VoteHere and Wood met in the middle.

"Steve walked in and said he believed there was an opportunity in the data-network security space that hadn't been addressed, and I said what about this," Wolfe remembered.

Wood spent two months with VoteHere chief scientist Andy Neff poring over the software. What he saw was a solution to a common problem.

Typically, companies try to protect information by building walls around the edges. "Generally they do OK, but they never solve the problem and can't because by the time the intrusion gets to that point, it's too late," Wood said.

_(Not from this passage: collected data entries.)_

/-- Settles O34: the search has a candidate and a target that is no NaN, so stage Q commits the first nearest one. -/
theorem quantizerFindsTheNearestNote : Obligations.QuantizerFindsTheNearestNote := by
  intro s x hs hrange
  obtain ⟨-, -, -, -, scaleIdx⟩ := hs.drv
  obtain ⟨t, hnext, hq⟩ := exec_sample_quant x scaleIdx
  refine ⟨t, hnext, fun gate confident positive => ?_⟩
  have enabled := (quantEnabled_iff s.cfg t.det t.env).mpr ⟨gate, confident, positive⟩
  obtain ⟨q, found⟩ := nearestOf_candidatesOf_isSome hrange s.table s.drv.scaleIdx.toNat (rawTarget s.cfg s.drv t.det)
  have committed : t.quant = commit s.cfg s.quant q := by
    refine Except.ok.inj (hq.symm.trans ?_)
    rw [stageQ, if_pos enabled, nearest_eq _ _ _ scaleIdx, found]
  have nan := isNaN_rawTarget hs.cfg s.drv (exec_keeps_inv hs hnext).det positive
  rw [committed]
  exact ⟨isNearest_of_nearestOf scaleIdx nan found, rfl⟩

/-- Settles O35: what the search found is one of the candidates of that row, and a candidate is found for itself. -/
theorem nearestIsIdempotent : Obligations.NearestIsIdempotent := by
  intro c m t q s h
  obtain ⟨cs, search, hcs⟩ := exists_candidates_of_nearest h
  have found : nearestOf t cs = some q := Except.ok.inj ((search t).symm.trans h)
  rw [search, nearestOf_self hcs (nearestOf_mem found)]

/-- Settles O36: QLAST changes the answer to its own read only; every other command writes it unread, or carries it along. -/
theorem qlastIsReadByNoRule : Obligations.QlastIsReadByNoRule := by
  intro i s t q h
  by_cases hi : i = .rdreg 0x4C#8
  · subst hi
    have read (u : State) : exec (.rdreg 0x4C#8) u = .next (u.answer u.quant.qlast) := exec_rdreg_index (.ro .qlast) u
    obtain rfl := Host.Outcome.next.inj ((read s).symm.trans h)
    exact ⟨_, read _, rfl, rfl, .inr ⟨rfl, rfl⟩, fun hne => absurd rfl hne⟩
  · rcases exec_withQlast q hi h with writes | ⟨carries, kept⟩
    · exact ⟨t, writes, rfl, rfl, .inl rfl, fun _ => rfl⟩
    · exact ⟨_, carries, rfl, rfl, .inr ⟨rfl, kept⟩, fun _ => rfl⟩

end Sys2Proof.Proofs
end

section
/-!
PROOFS of the statements about the voice driver (spec/46_voice_driver.md R111 to R117): stage V's registers after SAMPLE, each in its
order of evaluation, the sanitiser and the frame of MIX, and the two ends of the mix knob.
-/

namespace Sys2Proof.Machine.Fp

/-! ### Sums and products where one value is zero -/

/-- A finite number times a zero of either sign is a zero. -/
theorem toInt_mul_zero {x : F32} (hx : isFinite x = true) : toInt (mul x zero) = 0 := by
  rw [(toInt_mul_comm hx isFinite_zero).1, toInt_zero_mul hx]

/-- A sum with a zero has the other operand's value, exactly. -/
theorem toInt_add_of_right_zero {x y : F32} (hx : isFinite x = true) (hy : isFinite y = true) (h : toInt y = 0) :
    toInt (add x y) = toInt x := by
  have exact_sum : roundInt (toInt x * (1 : Nat)) 1 = toInt x := roundInt_toInt one_pos hx
  rw [toInt_add hx hy, h, add_zero]
  rwa [Nat.cast_one, mul_one] at exact_sum

theorem toInt_add_of_left_zero {x y : F32} (hx : isFinite x = true) (hy : isFinite y = true) (h : toInt x = 0) :
    toInt (add x y) = toInt y := by
  rw [toInt_add hx hy, add_comm, ← toInt_add hy hx, toInt_add_of_right_zero hy hx h]

theorem sub_one_zero : sub one zero = one := by decide +kernel

theorem sub_one_one : sub one one = zero := by decide +kernel

end Sys2Proof.Machine.Fp

namespace Sys2Proof.Machine

/-! ### What SAMPLE leaves in the voice -/

/-- After SAMPLE the voice is stage V's, on the registers stages P, E and Q left in the same SAMPLE (R83). -/
theorem exec_sample_voice (x : Word) {s : State} (h : s.drv.scaleIdx.toNat ≤ 5) :
    ∃ t, exec (.sample x) s = .next t ∧ t.voice = stageV s.cfg s.drv s.ks.vib t.det t.env t.quant s.voice := by
  obtain ⟨quant, hnext⟩ := exec_sample_next x h
  refine ⟨_, hnext, ?_⟩
  simp only [State.answer_voice, State.answer_det, State.answer_env, State.answer_quant, State.raiseIf_voice,
    State.raiseIf_det, State.raiseIf_env, State.raiseIf_quant]
  rfl
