-- ==== Sys2Proof/Machine/State.lean ====
section
/-! DEFINITION. The state of the machine as plain data, the reasons a step can stop, the state after reset, and the
state of a core that was never reset. -/

namespace Sys2Proof.Machine

/-- How an `execute` call ends (rules R62, R91; decision D14): the tag is the code. `completed` is the spec's name
for normal termination; the others are the three error conditions. -/
inductive ExecOutcome where
  | completed
  | unknownOpcode (opcode : Byte) (addr : Word)
  | budgetExhausted
  | outOfRange
  deriving DecidableEq, Repr

/-- Whether the core was ever reset (rule R27). -/
inductive Lifecycle where
  | undefined | defined
  deriving DecidableEq, Repr

/-- Whether an `execute` call runs, and its remaining budget (rule R28). `returned` is the model's own (log 6):
the result of the last call (rule R62), lying at the interface; nothing in the core reads it (rule R74). -/
inductive Call where
  | idle
  | running (budget : Nat)
  | returned (outcome : ExecOutcome) (remaining : Nat)
  deriving DecidableEq, Repr

/-- Memory: the cells that hold something else than 0x00, by strictly rising address (rules R31, R35). An address
below 65536 that is not listed reads 0x00: memory is all-zero when created and after reset. -/
abbrev Memory := List Host.Cell

/-- The core's own state: the twelve fields of rule R13 and the lifecycle status (rule R27). Memory is no part of it
(rule R32). -/
structure CoreState where
  /-- PC, 16 bits (R19). -/
  pc : Word
  /-- SP, 16 bits (R21). -/
  sp : Word
  /-- A, 8 bits (R15). -/
  a : Byte
  /-- X, 8 bits (R16). -/
  x : Byte
  /-- Y, 8 bits (R17). -/
  y : Byte
  /-- Carry (R22). -/
  c : Bool
  /-- Zero (R22). -/
  z : Bool
  /-- Interrupt-disable (R22). -/
  i : Bool
  /-- Decimal (R22). -/
  d : Bool
  /-- Break (R22). -/
  b : Bool
  /-- Overflow (R22). -/
  v : Bool
  /-- Negative (R22). -/
  n : Bool
  /-- Lifecycle status (R27). -/
  lifecycle : Lifecycle
  deriving DecidableEq, Repr

/-- A core, and what it holds for the length of one call (rule R28): the memory it is lent and the remaining budget.
The host owns the memory (rule R32); where the host keeps it between calls is `Session` in Machine/HostOps.lean. -/
structure State extends CoreState where
  /-- The memory lent to the core for the call in progress (R28, R32), an input and output of that call. Between
  calls none is lent: the field is then empty, and nothing reads it. -/
  mem : Memory
  /-- The `execute` call in progress, with its remaining budget (R28). -/
  call : Call
  deriving DecidableEq, Repr

/-- Why the machine stops with a fault. -/
inductive Fault where
  /-- Raised by the self-check of Machine/SelfCheck.lean only, never by a step: a handler consumed other than its
  instruction's length (rule R71 (a); row U6 of 93_implementation_defined.md says to treat it as a fault in any
  self-check). Safe: it stops. -/
  | handlerCost
  deriving DecidableEq, Repr

/-- Why something is given no meaning. -/
inductive Refusal where
  /-- Raised by an arm of `exec` whose instruction has no meaning yet; no arm is left so. Safe: it stops. -/
  | notModelled (mnemonic : String)
  /-- Raised by an `execute` call, an observation and a loop pass on a core that was never reset (rule R27,
  decision D8). Safe: no claim about such a core can be proved. -/
  | coreUndefined
  /-- Raised by a host operation while a call runs (rule R115, decision D16, row U8). Safe for claims about runs:
  they say nothing of a host that breaks its duty (log 13). -/
  | callInProgress
  /-- Raised by the whole `execute` call if its loop had not returned after one pass more than its budget. Rule R72
  says it always has, and an obligation states so. Safe: it stops. -/
  | callUnfinished
  deriving DecidableEq, Repr

/-- The state right after `reset` under a configuration (rule R30): the same from any state (rule R108). No memory is
lent, and the one the reset was given has every cell at 0x00. -/
def State.resetWith (cfg : Config) : State :=
  { pc := cfg.resetVector, sp := cfg.spReset, a := 0, x := 0, y := 0,
    c := false, z := false, i := false, d := false, b := false, v := false, n := false,
    lifecycle := .defined, mem := [], call := .idle }

/-- The state right after reset, under the spec's default parameters (rules R7, R30). -/
def State.reset : State := State.resetWith defaultConfig

/-- A core just constructed, never reset, no memory lent (rule R27): its twelve fields are free values (log 7). -/
def State.constructed : State :=
  { pc := Config.undefinedWord 0, sp := Config.undefinedWord 1,
    a := Config.undefinedByte 0, x := Config.undefinedByte 1, y := Config.undefinedByte 2,
    c := Config.undefinedFlag 0, z := Config.undefinedFlag 1, i := Config.undefinedFlag 2,
    d := Config.undefinedFlag 3, b := Config.undefinedFlag 4, v := Config.undefinedFlag 5,
    n := Config.undefinedFlag 6,
    lifecycle := .undefined, mem := [], call := .idle }

end Sys2Proof.Machine
end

Dategrity's solution would have two parts. The information is encrypted so it would not be useful if there were database intruders. The other part involves auditing. In an intrusion, the software would identify what information was viewed, something difficult to pinpoint today and increasingly more important as legislation requires companies to notify customers if a security breech occurs, Wood said.

VoteHere, which declined to discuss financials, expects to spend the next few months adding key personnel to the 13-employee company. It raised $4.2 million in March and, within the next year, Wood expects to raise venture capital to support the company's new direction.

When asked what market will take off first — elections or the private sector — Wolfe wouldn't guess.

"As we began to get people on the election side more interested, that could help to drive the corporate side and vice versa," he said. "It is easier if you can say someone is using it over here; therefore, they are not taking extraordinary risk in using your product."